(Data excerpts)
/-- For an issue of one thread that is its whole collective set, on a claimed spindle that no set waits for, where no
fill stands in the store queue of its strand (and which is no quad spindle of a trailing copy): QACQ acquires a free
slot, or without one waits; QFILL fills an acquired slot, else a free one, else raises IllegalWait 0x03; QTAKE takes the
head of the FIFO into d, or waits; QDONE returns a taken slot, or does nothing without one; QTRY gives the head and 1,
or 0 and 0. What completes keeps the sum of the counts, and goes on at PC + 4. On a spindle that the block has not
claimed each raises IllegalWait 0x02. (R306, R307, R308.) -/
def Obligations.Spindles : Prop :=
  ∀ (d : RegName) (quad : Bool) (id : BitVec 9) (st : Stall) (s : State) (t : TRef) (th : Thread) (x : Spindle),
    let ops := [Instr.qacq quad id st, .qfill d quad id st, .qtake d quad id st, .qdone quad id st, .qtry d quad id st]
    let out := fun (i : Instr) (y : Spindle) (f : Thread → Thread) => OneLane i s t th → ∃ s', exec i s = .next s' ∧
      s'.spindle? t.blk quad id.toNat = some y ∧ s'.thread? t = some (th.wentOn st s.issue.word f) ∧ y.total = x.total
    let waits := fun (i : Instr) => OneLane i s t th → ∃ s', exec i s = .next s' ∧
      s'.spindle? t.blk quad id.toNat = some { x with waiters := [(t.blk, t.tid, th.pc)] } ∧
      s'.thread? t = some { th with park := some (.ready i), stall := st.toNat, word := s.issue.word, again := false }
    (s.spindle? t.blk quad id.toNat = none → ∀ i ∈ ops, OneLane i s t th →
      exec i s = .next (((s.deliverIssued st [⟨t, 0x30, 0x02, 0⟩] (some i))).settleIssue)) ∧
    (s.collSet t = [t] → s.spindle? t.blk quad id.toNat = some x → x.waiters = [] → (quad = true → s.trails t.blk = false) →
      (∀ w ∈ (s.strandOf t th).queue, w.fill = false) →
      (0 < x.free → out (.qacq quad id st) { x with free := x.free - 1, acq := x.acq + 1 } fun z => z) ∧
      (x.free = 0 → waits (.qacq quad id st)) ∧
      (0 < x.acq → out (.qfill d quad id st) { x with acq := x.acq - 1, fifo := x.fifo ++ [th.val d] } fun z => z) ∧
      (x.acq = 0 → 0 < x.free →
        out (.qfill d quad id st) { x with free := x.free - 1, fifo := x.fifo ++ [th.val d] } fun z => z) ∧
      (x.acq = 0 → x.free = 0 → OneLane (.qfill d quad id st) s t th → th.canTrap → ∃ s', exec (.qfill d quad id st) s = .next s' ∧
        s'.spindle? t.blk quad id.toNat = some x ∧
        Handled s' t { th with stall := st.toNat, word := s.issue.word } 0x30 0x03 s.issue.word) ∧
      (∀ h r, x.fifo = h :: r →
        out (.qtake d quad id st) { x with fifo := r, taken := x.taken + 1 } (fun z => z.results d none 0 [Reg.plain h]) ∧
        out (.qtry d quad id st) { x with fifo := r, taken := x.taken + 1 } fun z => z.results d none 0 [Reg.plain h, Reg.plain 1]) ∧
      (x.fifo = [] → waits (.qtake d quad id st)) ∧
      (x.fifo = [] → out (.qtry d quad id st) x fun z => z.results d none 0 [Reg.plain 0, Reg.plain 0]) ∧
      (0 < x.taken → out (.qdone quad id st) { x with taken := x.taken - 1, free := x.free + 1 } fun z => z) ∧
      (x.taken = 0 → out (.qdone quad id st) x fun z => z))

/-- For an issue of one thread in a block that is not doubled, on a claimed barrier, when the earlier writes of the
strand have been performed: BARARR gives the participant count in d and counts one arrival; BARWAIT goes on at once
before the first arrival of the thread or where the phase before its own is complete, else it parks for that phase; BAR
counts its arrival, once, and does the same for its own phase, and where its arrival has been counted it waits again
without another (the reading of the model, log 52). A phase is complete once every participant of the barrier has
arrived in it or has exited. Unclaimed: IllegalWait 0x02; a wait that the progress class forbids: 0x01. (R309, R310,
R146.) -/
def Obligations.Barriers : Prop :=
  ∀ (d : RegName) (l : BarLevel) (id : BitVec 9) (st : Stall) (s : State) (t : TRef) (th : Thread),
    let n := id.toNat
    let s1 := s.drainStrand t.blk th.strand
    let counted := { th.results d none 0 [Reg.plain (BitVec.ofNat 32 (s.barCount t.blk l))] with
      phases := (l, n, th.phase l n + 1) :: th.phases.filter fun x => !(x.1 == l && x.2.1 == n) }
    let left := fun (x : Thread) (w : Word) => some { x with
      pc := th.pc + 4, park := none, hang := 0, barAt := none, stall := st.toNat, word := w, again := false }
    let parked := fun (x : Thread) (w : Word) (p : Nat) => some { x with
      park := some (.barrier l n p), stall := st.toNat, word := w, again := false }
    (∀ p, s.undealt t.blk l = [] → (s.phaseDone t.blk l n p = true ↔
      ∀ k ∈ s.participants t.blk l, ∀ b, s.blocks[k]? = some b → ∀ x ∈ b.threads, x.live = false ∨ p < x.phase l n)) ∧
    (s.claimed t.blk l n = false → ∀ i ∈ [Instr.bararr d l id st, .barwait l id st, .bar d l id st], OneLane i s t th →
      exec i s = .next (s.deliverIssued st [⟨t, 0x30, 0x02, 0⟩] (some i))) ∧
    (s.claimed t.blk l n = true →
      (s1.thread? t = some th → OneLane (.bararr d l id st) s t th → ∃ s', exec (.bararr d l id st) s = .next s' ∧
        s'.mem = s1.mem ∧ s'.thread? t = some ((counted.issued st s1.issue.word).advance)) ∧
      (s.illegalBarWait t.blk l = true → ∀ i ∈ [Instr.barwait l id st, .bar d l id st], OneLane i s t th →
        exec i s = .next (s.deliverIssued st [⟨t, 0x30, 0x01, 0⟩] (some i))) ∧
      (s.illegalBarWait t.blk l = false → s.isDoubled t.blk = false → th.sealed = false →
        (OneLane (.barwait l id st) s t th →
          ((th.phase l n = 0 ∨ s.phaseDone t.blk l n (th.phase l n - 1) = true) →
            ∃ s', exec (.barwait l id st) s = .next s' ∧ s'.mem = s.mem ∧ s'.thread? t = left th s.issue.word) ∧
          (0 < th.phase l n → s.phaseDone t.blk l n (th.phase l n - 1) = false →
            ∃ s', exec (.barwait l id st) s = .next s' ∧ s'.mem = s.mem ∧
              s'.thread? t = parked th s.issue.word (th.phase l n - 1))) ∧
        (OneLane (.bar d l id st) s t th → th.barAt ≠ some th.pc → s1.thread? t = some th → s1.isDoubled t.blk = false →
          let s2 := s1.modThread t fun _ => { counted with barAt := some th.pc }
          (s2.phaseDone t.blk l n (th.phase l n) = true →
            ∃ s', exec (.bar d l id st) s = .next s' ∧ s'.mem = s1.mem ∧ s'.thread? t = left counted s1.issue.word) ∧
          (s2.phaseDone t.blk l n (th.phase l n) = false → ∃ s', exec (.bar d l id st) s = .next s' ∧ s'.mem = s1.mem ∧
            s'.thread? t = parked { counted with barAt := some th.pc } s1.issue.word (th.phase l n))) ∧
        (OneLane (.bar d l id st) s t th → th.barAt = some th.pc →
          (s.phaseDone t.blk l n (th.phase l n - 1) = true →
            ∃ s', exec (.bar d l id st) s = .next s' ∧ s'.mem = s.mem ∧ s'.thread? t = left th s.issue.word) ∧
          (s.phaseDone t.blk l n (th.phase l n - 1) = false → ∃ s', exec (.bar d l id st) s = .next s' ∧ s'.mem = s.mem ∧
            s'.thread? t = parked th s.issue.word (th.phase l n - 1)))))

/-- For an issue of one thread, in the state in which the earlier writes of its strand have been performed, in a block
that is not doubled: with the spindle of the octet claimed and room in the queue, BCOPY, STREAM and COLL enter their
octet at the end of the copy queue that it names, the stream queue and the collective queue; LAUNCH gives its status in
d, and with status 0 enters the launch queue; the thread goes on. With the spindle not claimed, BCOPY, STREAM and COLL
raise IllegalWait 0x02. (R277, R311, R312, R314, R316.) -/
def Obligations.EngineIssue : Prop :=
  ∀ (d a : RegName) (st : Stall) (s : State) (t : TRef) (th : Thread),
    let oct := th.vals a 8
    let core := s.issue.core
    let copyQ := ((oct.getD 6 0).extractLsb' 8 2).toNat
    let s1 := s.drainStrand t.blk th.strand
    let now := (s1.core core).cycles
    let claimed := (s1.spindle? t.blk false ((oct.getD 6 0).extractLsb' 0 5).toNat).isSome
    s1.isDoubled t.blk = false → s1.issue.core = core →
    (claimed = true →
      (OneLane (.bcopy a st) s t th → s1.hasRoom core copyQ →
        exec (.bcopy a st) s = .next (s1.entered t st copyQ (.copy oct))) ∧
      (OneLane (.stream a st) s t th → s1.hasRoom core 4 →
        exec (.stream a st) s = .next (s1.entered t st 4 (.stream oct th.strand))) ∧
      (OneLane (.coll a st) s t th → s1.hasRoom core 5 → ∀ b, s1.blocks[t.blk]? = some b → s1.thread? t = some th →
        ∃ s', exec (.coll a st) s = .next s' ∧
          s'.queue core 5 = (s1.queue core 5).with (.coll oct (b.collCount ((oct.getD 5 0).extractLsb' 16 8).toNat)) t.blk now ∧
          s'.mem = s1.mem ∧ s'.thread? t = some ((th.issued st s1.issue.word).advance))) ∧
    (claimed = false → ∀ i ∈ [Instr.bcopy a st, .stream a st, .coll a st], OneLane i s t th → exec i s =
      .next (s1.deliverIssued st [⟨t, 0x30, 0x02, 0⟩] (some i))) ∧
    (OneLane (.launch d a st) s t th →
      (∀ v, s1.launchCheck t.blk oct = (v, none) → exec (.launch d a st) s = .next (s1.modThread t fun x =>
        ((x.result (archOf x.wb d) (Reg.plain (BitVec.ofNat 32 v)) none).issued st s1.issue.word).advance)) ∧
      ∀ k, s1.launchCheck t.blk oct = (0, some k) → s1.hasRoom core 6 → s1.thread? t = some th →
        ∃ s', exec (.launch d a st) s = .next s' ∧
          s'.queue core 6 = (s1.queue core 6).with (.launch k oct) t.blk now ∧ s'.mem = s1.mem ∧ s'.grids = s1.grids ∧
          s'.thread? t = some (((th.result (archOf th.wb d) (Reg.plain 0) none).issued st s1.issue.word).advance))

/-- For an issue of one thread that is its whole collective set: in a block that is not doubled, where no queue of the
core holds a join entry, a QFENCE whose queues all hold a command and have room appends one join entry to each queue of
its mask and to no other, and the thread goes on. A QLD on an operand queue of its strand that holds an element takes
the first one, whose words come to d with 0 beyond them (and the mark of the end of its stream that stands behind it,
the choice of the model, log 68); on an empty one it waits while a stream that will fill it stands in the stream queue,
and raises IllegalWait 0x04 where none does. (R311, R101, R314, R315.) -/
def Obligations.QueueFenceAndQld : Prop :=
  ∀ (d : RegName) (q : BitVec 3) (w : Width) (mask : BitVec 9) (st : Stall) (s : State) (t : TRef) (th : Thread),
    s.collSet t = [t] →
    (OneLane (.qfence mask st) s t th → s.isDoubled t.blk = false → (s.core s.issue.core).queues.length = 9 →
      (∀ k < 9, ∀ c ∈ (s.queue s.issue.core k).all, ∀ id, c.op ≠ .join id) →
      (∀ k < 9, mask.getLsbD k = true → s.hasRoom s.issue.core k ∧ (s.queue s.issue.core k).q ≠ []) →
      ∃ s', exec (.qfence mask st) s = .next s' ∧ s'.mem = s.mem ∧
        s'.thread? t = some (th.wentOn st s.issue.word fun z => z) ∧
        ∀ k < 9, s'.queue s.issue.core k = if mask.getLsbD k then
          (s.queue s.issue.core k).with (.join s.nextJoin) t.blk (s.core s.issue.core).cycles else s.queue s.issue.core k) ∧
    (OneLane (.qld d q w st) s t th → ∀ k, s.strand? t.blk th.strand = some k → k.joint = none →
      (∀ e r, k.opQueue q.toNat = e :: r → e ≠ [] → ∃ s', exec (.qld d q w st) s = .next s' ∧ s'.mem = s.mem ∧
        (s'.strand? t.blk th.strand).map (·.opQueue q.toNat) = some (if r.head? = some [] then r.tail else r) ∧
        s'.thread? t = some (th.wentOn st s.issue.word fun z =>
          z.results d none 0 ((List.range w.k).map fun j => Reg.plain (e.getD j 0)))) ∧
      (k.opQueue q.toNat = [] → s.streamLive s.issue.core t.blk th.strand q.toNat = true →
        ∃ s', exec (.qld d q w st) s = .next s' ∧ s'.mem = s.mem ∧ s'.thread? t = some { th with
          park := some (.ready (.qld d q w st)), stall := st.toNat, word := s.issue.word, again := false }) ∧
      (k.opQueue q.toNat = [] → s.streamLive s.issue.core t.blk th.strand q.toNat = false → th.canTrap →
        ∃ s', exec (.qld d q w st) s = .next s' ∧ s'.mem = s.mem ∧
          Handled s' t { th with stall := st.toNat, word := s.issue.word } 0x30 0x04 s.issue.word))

Task details. As the answer, set down only the lines from the data above between the one holding "let parked := fun" and the one holding "(∀ p, s.undealt", inclusive, exactly as they read.

Output below.
    let parked := fun (x : Thread) (w : Word) (p : Nat) => some { x with
      park := some (.barrier l n p), stall := st.toNat, word := w, again := false }
    (∀ p, s.undealt t.blk l = [] → (s.phaseDone t.blk l n p = true ↔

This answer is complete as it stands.